Conviction for Cussing at Cops Toppled in Wash.

     SEATTLE (CN) – Overturning the conviction of a teenager who stood in his home and swore at police officers as they arrested his sister outside, the Washington Supreme Court ruled that the juvenile engaged in protected free speech.
     The 2011 arrests stemmed from a mother’s report that her juvenile daughter was drunk and breaking windows.
     As officers arrested the girl, identified in the decision as R.J., in her front yard, her 17-year-old brother E.J.J. stood in the doorway where he called police abusive names and hurled obscenities.
     E.J.J. was standing 10 to 15 feet away from the action, behind a wrought-iron screen door.
     Police allegedly told the boy numerous times to close the solid wooden door and retreat further into the home, but E.J.J. refused and continued to swear.
     Police then arrested him for obstruction of a law-enforcement officer.
     An intermediate appeals court upheld the boy’s conviction, but the state Supreme Court reversed Thursday.

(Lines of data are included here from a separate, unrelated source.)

-- ==== Sys2Proof/Word.lean ====
section
/-! DEFINITION. The word types of the block (spec/00_scope.md R9, R12; spec/30_encoding.md R80, R83): bytes of the
framebuffer RAM, the 64-bit command word, the 16-bit colour16 and response, and the internal rgb444 triple. -/

namespace Sys2Proof

/-- One byte of the framebuffer RAM (R51). -/
abbrev Byte := BitVec 8

/-- One command word on the command port (R80, R81). -/
abbrev CommandWord := BitVec 64

/-- The external 5/6/5 colour (R83). -/
abbrev Colour16 := BitVec 16

/-- One value on the response port (R80, R85). -/
abbrev Response := BitVec 16

/-- The six colour-line bits, bit 0 R1, 1 G1, 2 B1, 3 R2, 4 G2, 5 B2 (R87). -/
abbrev ColourLines := BitVec 6

/-- Index of a bit plane; plane `p` has weight `2^p` (R12). -/
abbrev Plane := Fin 4

/-- Index of a buffer region (R22, R50). -/
abbrev Region := Fin 2

/-- The three channels of a pixel. -/
inductive Channel where
  | R | G | B
  deriving DecidableEq, Repr

/-- The internal colour, four bits a channel (R12, R83). -/
structure Rgb444 where
  r : BitVec 4
  g : BitVec 4
  b : BitVec 4
  deriving DecidableEq, Repr

/-- One channel of an rgb444 triple. -/
def Rgb444.get (c : Rgb444) : Channel → BitVec 4
  | .R => c.r
  | .G => c.g
  | .B => c.b

end Sys2Proof
end

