/-- R153: the colour lines of a column are the plane's bits of its upper and lower pixel (the order of the lines is decision
D7; three of the bit places are decision D6, notes/assumptions/14.md). -/
def Obligations.ColourLinesAreThePlaneBitsOfTheTwoPixels : Prop :=
  ∀ (c : Config) (m : Memory) (k : Region) (row i : Nat) (p : Plane), row < c.nrows → i < c.width →
    let u := decodePixel c m k i row
    let l := decodePixel c m k i (row + c.nrows)
    let v := colMask c m k row p i
    v.getLsbD 0 = u.r.getLsbD p.val ∧ v.getLsbD 1 = u.g.getLsbD p.val ∧ v.getLsbD 2 = u.b.getLsbD p.val ∧
    v.getLsbD 3 = l.r.getLsbD p.val ∧ v.getLsbD 4 = l.g.getLsbD p.val ∧ v.getLsbD 5 = l.b.getLsbD p.val

/-! ### Rules of the whole machine -/

/-- R198: `front` changes only in a step that is a TICK of a running instance with a swap pending, and that leaves
`row = 0` and `plane = 0`. -/
def Obligations.FrontChangesOnlyAtRowZero : Prop :=
  ∀ s t : State, step s = .next t → t.front ≠ s.front →
    t.row = 0 ∧ t.plane = 0 ∧ s.running = true ∧ s.swapPending = true ∧ t.swapPending = false ∧ tickDue s = true

/-- R32, R52: on a double-buffered instance no step writes a byte of the region that is front. -/
def Obligations.NoStepWritesTheFrontRegion : Prop :=
  ∀ s t : State, s.Inv → s.cfg.dbuf = true → step s = .next t →
    ∀ o, o < s.cfg.bufSize → t.regionByte s.front o = s.regionByte s.front o

/-- R194: the position returns after `4 * NROWS` effective ticks, and the intervals programmed in them sum to
`15 * BASE_DURATION * NROWS`. -/
def Obligations.FrameHasFixedPeriodAndDuration : Prop :=
  ∀ s : State, s.running = true → s.row < s.cfg.nrows →
    let t := ticks (4 * s.cfg.nrows) s
    t.row = s.row ∧ t.plane = s.plane ∧
    (timerDurations (newEvents s t)).sum = 15 * s.cfg.baseDuration * s.cfg.nrows

/-- R195: the lit time of a channel value in one frame of its row is `BASE_DURATION * v`, strictly increasing in `v`. -/
def Obligations.LitTimeIsProportionalToTheValue : Prop :=
  ∀ c : Config, (∀ v : BitVec 4, litTime c v = c.baseDuration * v.toNat) ∧
    (c.Legal → ∀ v w : BitVec 4, v.toNat < w.toNat → litTime c v < litTime c w)

/-- R192, R193, R257: from plane 3 (the reset position), with any panel contents, from the second tick on the panel is
lit, addressed at the row, and showing the slice that the tick before shifted out, read from the region then in front.
The panel is an observer of the trace, outside the machine (notes/assumptions/21.md); the order of the columns in what it
shows is decision D9, from general knowledge (notes/assumptions/14.md). -/
def Obligations.PanelShowsTheFrontFromTheSecondTick : Prop :=
  ∀ (s : State) (pn : Panel) (n : Nat), s.running = true → s.row < s.cfg.nrows → s.plane = 3 →
    pn.shift.length = s.cfg.width →
    let s1 := ticks (n + 1) s
    let s2 := ticks (n + 2) s
    let shown := pn.observeAll (newEvents s s2)
    shown.lit = true ∧ shown.row = s1.row ∧ shown.latched = slice s.cfg s.ram s1.front s1.row s1.plane ∧
    shown.shift = slice s.cfg s.ram s2.front s2.row s2.plane

/-- R7: `ADDR_W` is the smallest n >= 1 with `2^n >= NROWS` (decision D21). -/
def Obligations.AddrWIsTheLeastSufficientLineCount : Prop :=
  ∀ c : Config, 1 ≤ addrW c ∧ c.nrows ≤ 2 ^ addrW c ∧ ∀ n, 1 ≤ n → c.nrows ≤ 2 ^ n → addrW c ≤ n
end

     “While E.J.J.’s words may have been disrespectful, discourteous, and annoying, they are nonetheless constitutionally protected,” the lead opinion by Associate Chief Justice Charles Johnson states.
     “Where individuals exercise their constitutional rights to criticize how the police are handling a situation, they cannot be concerned about risking a criminal conviction for obstruction. Such a conviction is not permitted under the First Amendment,” Johnson added.

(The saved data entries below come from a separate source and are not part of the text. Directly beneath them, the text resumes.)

-- ==== Sys2Proof/Laws/State.lean ====
section
/-! SUPPORT. One lemma per field per named update of State, true by rfl (the updates of Machine/Ops.lean and
Machine/Flags.lean). -/

namespace Sys2Proof.Machine

/-! ### `emit` -/

@[simp] theorem State.emit_cfg (s : State) (e : OutEvent) : (s.emit e).cfg = s.cfg := rfl
@[simp] theorem State.emit_row (s : State) (e : OutEvent) : (s.emit e).row = s.row := rfl
@[simp] theorem State.emit_plane (s : State) (e : OutEvent) : (s.emit e).plane = s.plane := rfl
@[simp] theorem State.emit_front (s : State) (e : OutEvent) : (s.emit e).front = s.front := rfl
@[simp] theorem State.emit_swapPending (s : State) (e : OutEvent) : (s.emit e).swapPending = s.swapPending := rfl
@[simp] theorem State.emit_running (s : State) (e : OutEvent) : (s.emit e).running = s.running := rfl
@[simp] theorem State.emit_errAlloc (s : State) (e : OutEvent) : (s.emit e).errAlloc = s.errAlloc := rfl
@[simp] theorem State.emit_oe (s : State) (e : OutEvent) : (s.emit e).oe = s.oe := rfl
@[simp] theorem State.emit_lat (s : State) (e : OutEvent) : (s.emit e).lat = s.lat := rfl
@[simp] theorem State.emit_clk (s : State) (e : OutEvent) : (s.emit e).clk = s.clk := rfl
@[simp] theorem State.emit_addr (s : State) (e : OutEvent) : (s.emit e).addr = s.addr := rfl
@[simp] theorem State.emit_rgb (s : State) (e : OutEvent) : (s.emit e).rgb = s.rgb := rfl
@[simp] theorem State.emit_ram (s : State) (e : OutEvent) : (s.emit e).ram = s.ram := rfl
@[simp] theorem State.emit_host (s : State) (e : OutEvent) : (s.emit e).host = s.host := rfl
@[simp] theorem State.emit_inputs (s : State) (e : OutEvent) : (s.emit e).inputs = s.inputs := rfl
@[simp] theorem State.emit_responses (s : State) (e : OutEvent) : (s.emit e).responses = s.responses := rfl
@[simp] theorem State.emit_events (s : State) (e : OutEvent) : (s.emit e).events = s.events ++ [e] := rfl
@[simp] theorem State.emit_freeCount (s : State) (e : OutEvent) : (s.emit e).freeCount = s.freeCount := rfl

/-! ### `respond` -/

@[simp] theorem State.respond_cfg (s : State) (v : Response) : (s.respond v).cfg = s.cfg := rfl
@[simp] theorem State.respond_row (s : State) (v : Response) : (s.respond v).row = s.row := rfl
@[simp] theorem State.respond_plane (s : State) (v : Response) : (s.respond v).plane = s.plane := rfl
@[simp] theorem State.respond_front (s : State) (v : Response) : (s.respond v).front = s.front := rfl
@[simp] theorem State.respond_swapPending (s : State) (v : Response) : (s.respond v).swapPending = s.swapPending := rfl
@[simp] theorem State.respond_running (s : State) (v : Response) : (s.respond v).running = s.running := rfl
@[simp] theorem State.respond_errAlloc (s : State) (v : Response) : (s.respond v).errAlloc = s.errAlloc := rfl
@[simp] theorem State.respond_oe (s : State) (v : Response) : (s.respond v).oe = s.oe := rfl
@[simp] theorem State.respond_lat (s : State) (v : Response) : (s.respond v).lat = s.lat := rfl
@[simp] theorem State.respond_clk (s : State) (v : Response) : (s.respond v).clk = s.clk := rfl
@[simp] theorem State.respond_addr (s : State) (v : Response) : (s.respond v).addr = s.addr := rfl
@[simp] theorem State.respond_rgb (s : State) (v : Response) : (s.respond v).rgb = s.rgb := rfl
@[simp] theorem State.respond_ram (s : State) (v : Response) : (s.respond v).ram = s.ram := rfl
@[simp] theorem State.respond_host (s : State) (v : Response) : (s.respond v).host = s.host := rfl
@[simp] theorem State.respond_inputs (s : State) (v : Response) : (s.respond v).inputs = s.inputs := rfl
@[simp] theorem State.respond_responses (s : State) (v : Response) : (s.respond v).responses = s.responses ++ [v] := rfl
@[simp] theorem State.respond_events (s : State) (v : Response) : (s.respond v).events = s.events := rfl
@[simp] theorem State.respond_freeCount (s : State) (v : Response) : (s.respond v).freeCount = s.freeCount := rfl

     The court rejected the assertion that E.J.J. engaged in unprotected conduct “by approaching the officers while they were trying to calm R.J. down and by refusing to obey the officers’ requests to return to the house and close both the wrought iron and solid wood doors.”
     E.J.J. “did not physically interfere with or touch either the police or his sister,” and he did not make any threatening movements, the ruling states.
     Obstruction statutes “may not be used to limit citizens’ right to express verbal criticism, even abusive criticism, at police officers,” according to the opinion.
     The King County Prosecutor’s office did not immediately respond to a request for comment.